Ameridream Program Pierces “No Zero Down Financing” Myth

avatarthumbnail.jpgAnd as we continue our tour of mainstream media, along comes an article entitled “Need a Mortgage Now? Bring Loads of Cash” from CNN/

Here’s an excerpt from the article:

These days, home buyers almost always have to make a substantial down payment, at least 5% these days, according to Rich Wordman, president of the Florida Association of Mortgage Brokers. The days of no-down loans are over.

In deeply declining markets, lenders are now reluctant to issue loans unless borrowers put at least 10% down, he said.

Zero down financing isn’t dead, dear readers. What has disappeared are the 80/20 loans, where buyers would take out a second mortgage for 20% of the purchase price to get around the requirement for mortgage insurance being included in their payment.

(And no one thought this would be a bad idea, huh?)

But zero down still is possible with FHA financing through Ameridream, a non-profit group which serves as an intermediary allowing sellers to assist buyers with their up-front costs to a greater-than-normal degree.

It’s not uncommon for a buyer to ask the seller to contribute up to 3% of the purchase price toward closing costs, prepaid items and the like – that 3% nearly always will cover all of the ancillary costs that goes with a purchase.

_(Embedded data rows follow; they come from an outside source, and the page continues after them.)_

theorem tick_of_busy (h : p.rstN = true) (hb : s.busy = true) : tick p s = advance s := by simp [tick, h, hb]

theorem tick_of_word (h : p.rstN = true) (hb : s.busy = false) (hv : p.cmdValid = true) :
    tick p s = accept (decode .host p.hostWord) s := by simp [tick, h, hb, hv]

theorem tick_of_no_word (h : p.rstN = true) (hb : s.busy = false) (hv : p.cmdValid = false) : tick p s = s := by
  simp [tick, h, hb, hv]

end tick

/-- Settles O51: it is the last case of a tick. -/
theorem idlePortHoldsEverything : Obligations.IdlePortHoldsEverything :=
  fun _ _ hb hr => tick_of_no_word hr hb

/-- Settles O47: reset is the first case of a tick, and after it no line is driven. -/
theorem hardwareResetWins : Obligations.HardwareResetWins := by
  intro p s h
  rw [tick_of_reset h]
  exact ⟨rfl, rfl⟩

section parameters
variable (s : State)

theorem finish_cfg : (finish s).cfg = s.cfg := perform_cfg s s.seq

/-- The end of the operation in progress has the parameters of the core, and a tick leaves that end as it was. -/
theorem advance_cfg : (advance s).cfg = s.cfg := by
  rw [← finish_cfg, finish_advance, finish_cfg]

theorem tick_cfg (p : PortIn) : (tick p s).cfg = s.cfg := by
  unfold tick
  split_ifs
  · rfl
  · exact advance_cfg s
  · rfl
  · rfl

theorem step_cfg {t : State} (h : step s = .next t) : t.cfg = s.cfg := by
  cases hb : s.busy with
  | true =>
    rw [step_of_busy hb, Host.Outcome.next.injEq] at h
    rw [← h, finish_cfg]
  | false =>
    obtain rfl | ⟨i, rest, rfl⟩ := step_idle_cases hb h
    · rfl
    · exact perform_cfg _ _

end parameters

/-- Settles O45: no line writes the parameters, `busy`, the sequencer or the script. -/
theorem parametersNeverChange : Obligations.ParametersNeverChange := by
  refine ⟨fun i s t ht => ?_, fun s t => step_cfg s, fun p s => tick_cfg s p⟩
  obtain rfl := perform_of_exec ht
  exact ⟨perform_cfg _ _, perform_busy _ _, perform_seq _ _, perform_script _ _⟩

section run
variable {s : State}

/-- The end of an operation just accepted is the state it leads to as a whole (R18, R58). -/
theorem finish_accept (i : Instr) (hb : s.busy = false) (hseq : s.seq = []) :
    finish (accept i s) = perform (opActions i s) s := by
  rw [finish, accept, perform_seq_busy]
  exact State.ext_fields rfl rfl rfl rfl rfl (by rw [perform_busy, hb]) (by rw [perform_seq, hseq]) rfl rfl rfl

/-- `busy` is up as long as a line is left (R18). -/
theorem advance_busy (s : State) : (advance s).busy = !(advance s).seq.isEmpty := by
  unfold advance
  split <;> rfl

/-- The tick that takes the last pin event ends the operation (R18, R133). -/
theorem advance_eq_finish (h : s.seq.countP Action.isPin ≤ 1) : advance s = finish s := by
  have hbusy : (advance s).busy = false := by
    rw [(advance_count s).2, decide_eq_false_iff_not]
    omega
  have hseq : (advance s).seq = [] := by simpa [hbusy] using advance_busy s
  rw [← finish_advance, finish, hseq, perform_nil]
  exact State.ext_fields rfl rfl rfl rfl rfl hbusy hseq rfl rfl rfl

/-- A tick before that one leaves the core busy with one pin event less (R18, R58). -/
theorem advance_busy_of_count (h : 1 < s.seq.countP Action.isPin) :
    (advance s).busy = true ∧ busyTicks (advance s).seq + 1 = busyTicks s.seq := by
  obtain ⟨hcount, hbusy⟩ := advance_count s
  refine ⟨by rw [hbusy, decide_eq_true h], ?_⟩
  rw [busyTicks, busyTicks, hcount]
  omega

/-- Before its last tick a core without reset is busy with the same operation, which ends in the same state. -/
theorem ticks_before_end (ps : List PortIn) (hb : s.busy = true) (hr : ∀ q ∈ ps, q.rstN = true)
    (hlen : ps.length < busyTicks s.seq) :
    (ticks ps s).busy = true ∧ finish (ticks ps s) = finish s ∧
      busyTicks (ticks ps s).seq + ps.length = busyTicks s.seq := by
  induction ps generalizing s with
  | nil => exact ⟨hb, rfl, rfl⟩
  | cons p ps ih =>
    rw [List.length_cons] at hlen
    have hmore : 1 < s.seq.countP Action.isPin := by rw [busyTicks] at hlen; omega
    obtain ⟨hbusy, hcount⟩ := advance_busy_of_count hmore
    obtain ⟨ihBusy, ihFinish, ihCount⟩ := ih hbusy (fun q hq => hr q (.tail _ hq)) (by omega)
    have htick : ticks (p :: ps) s = ticks ps (advance s) := by
      rw [ticks, List.foldl_cons, tick_of_busy (hr p (.head _)) hb, ticks]
    rw [htick, List.length_cons]
    exact ⟨ihBusy, ihFinish.trans (finish_advance s), by omega⟩

/-- With its last tick the core is where the operation as a whole leads. -/
theorem ticks_to_end (ps : List PortIn) (hb : s.busy = true) (hr : ∀ q ∈ ps, q.rstN = true)
    (hlen : ps.length = busyTicks s.seq) : ticks ps s = finish s := by
  have hpos : 0 < busyTicks s.seq := Nat.le_max_left 1 _
  obtain rfl | ⟨qs, q, rfl⟩ := List.eq_nil_or_concat ps
  · rw [← hlen] at hpos
    cases hpos
  · rw [List.length_concat] at hlen
    obtain ⟨hbusy, hfinish, hcount⟩ := ticks_before_end qs hb (fun p hp => hr p (by simp [hp])) (by omega)
    have hlast : (ticks qs s).seq.countP Action.isPin ≤ 1 := by
      have hone : busyTicks (ticks qs s).seq = 1 := by omega
      exact hone ▸ Nat.le_max_right 1 _
    rw [ticks, List.concat_eq_append, List.foldl_concat, ← ticks, tick_of_busy (hr q (by simp)) hbusy,
      advance_eq_finish hlast, hfinish]

end run

/-- The pin events among the lines, by any function that picks them out (R7). -/
theorem pinsOf_eq_filterMap {f : Action → Option PinEvent} (hpin : ∀ ev, f (.pin ev) = some ev)
    (hother : ∀ a, pinsOf [a] = [] → f a = none) (as : List Action) : pinsOf as = as.filterMap f := by
  induction as with
  | nil => rfl
  | cons a as ih =>
    cases a with
    | pin ev => rw [List.filterMap_cons_some (hpin ev), pinsOf, ih]
    | _ => rw [List.filterMap_cons_none (hother _ rfl), pinsOf, ih]

/-- The byte-level events among the lines, by any function that picks them out (R7). -/
theorem notesOf_eq_filterMap {f : Action → Option ByteEvent} (hnote : ∀ ev, f (.note ev) = some ev)
    (hother : ∀ a, notesOf [a] = [] → f a = none) (as : List Action) : notesOf as = as.filterMap f := by
  induction as with
  | nil => rfl
  | cons a as ih =>
    cases a with
    | note ev => rw [List.filterMap_cons_some (hnote ev), notesOf, ih]
    | _ => rw [List.filterMap_cons_none (hother _ rfl), notesOf, ih]

/-- Settles O9: a busy core performs what is left of the operation in progress; after fewer ticks than the operation
takes that is the rest of the operation accepted. -/
theorem busyCoreTakesNoWord : Obligations.BusyCoreTakesNoWord := by
  refine ⟨fun s hb => ?_, fun i s ps hb hseq hr hlen => ?_⟩
  · refine ⟨finish s, step_of_busy hb, by rw [finish, perform_eq_foldl], perform_script s s.seq, perform_cfg s s.seq,
      ?pins, ?trace, ?pinTrace⟩
    case pins =>
      rw [← pinsOf_eq_filterMap (fun _ => rfl) fun a ha => by cases a with | pin => cases ha | _ => rfl]
      exact perform_pins s.seq s
    case trace =>
      rw [← notesOf_eq_filterMap (fun _ => rfl) fun a ha => by cases a with | note => cases ha | _ => rfl]
      exact perform_trace s.seq s
    case pinTrace =>
      rw [← pinsOf_eq_filterMap (fun _ => rfl) fun a ha => by cases a with | pin => cases ha | _ => rfl]
      exact perform_pinTrace s.seq s
  · obtain ⟨hbusy, hfinish, -⟩ := ticks_before_end (s := accept i s) ps rfl hr hlen
    rw [step_of_busy hbusy, hfinish, finish_accept i hb hseq, exec_eq_perform]

/-- Settles O50: the word is accepted in the first tick, and each tick after it takes one pin event, to the end. -/
theorem portRunsTheAcceptedOperation : Obligations.PortRunsTheAcceptedOperation := by
  intro s t p ps hb hseq hr hv hps hlen ht
  have hfirst (qs : List PortIn) : ticks (p :: qs) s = ticks qs (accept (decode .host p.hostWord) s) := by
    rw [ticks, List.foldl_cons, tick_of_word hr hb hv, ticks]
  refine ⟨?_, fun k hk => ?_⟩
  · rw [hfirst, ticks_to_end ps rfl hps hlen, finish_accept _ hb hseq, perform_of_exec ht]
  · rw [hfirst]
    exact (ticks_before_end _ rfl (fun q hq => hps q (List.mem_of_mem_take hq))
      (by rw [List.length_take_of_le hk.le]; exact hk.trans_eq hlen)).1

/-- Settles O48: after hardware reset the primary row is fresh, and a character leaves `OE` clear. -/
theorem characterBeforeInitDrivesNoLine : Obligations.CharacterBeforeInitDrivesNoLine := by
  intro cfg ch hc
  obtain ⟨t, evs, hexec, rfl, ht, hcells⟩ :=
    visibleCharacterFillsThePrimaryRow ch (State.resetOf cfg) hc (Nat.zero_lt_succ 15)
  have hoe : t.pins.oe = false := by rw [ht]; rfl
  obtain ⟨hrs, hrw, he, hdb⟩ := State.outputs_of_not_driven hoe
  exact ⟨t, hexec, by rw [ht]; rfl, by rw [ht]; rfl, by rw [ht]; rfl, hcells _, hoe, he, hrs, hrw, hdb⟩

end Sys2Proof.Machine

Ancillary costs aside, FHA loans require a 3% down payment. Through Ameridream, buyers can ask sellers to pay that 3% on their behalf. What happens is the seller makes a gift equal to 3% of the loan value to the Ameridream program, and Ameridream then passes that 3% on to the buyer. The cost? A $375 administrative fee paid by the seller to Ameridream.

HUD, in its eminent wisdom, already has tried to stop such programs in the past without success and keeps rattling its collective saber to say these programs may be stopped in the future. Why? Who knows. If sellers are willing to contribute a portion of their own equity toward the buyers’ costs in order to facilitate a sale, what is the issue?

That aside, when you see articles such as this telling you how expensive it is to purchase a home, take a step back. Zero down financing is possible if you know how and if the seller is willing to help.

[tags]Phoenix real estate, Ameridream[/tags]

Jonathan Dalton

Jonathan Dalton is a 40-plus-year resident of the Valley and has been helping folks buy and sell homes since 2004. He can be reached at 602-502-9693 or info at


  • Jim Little 10 years ago

    A couple of caveats are in order here.
    1. FHA is becoming concerned that too much of its portfolio are gift program loans.
    2. Just a thought, FHA now lends on a risk adjusted basis.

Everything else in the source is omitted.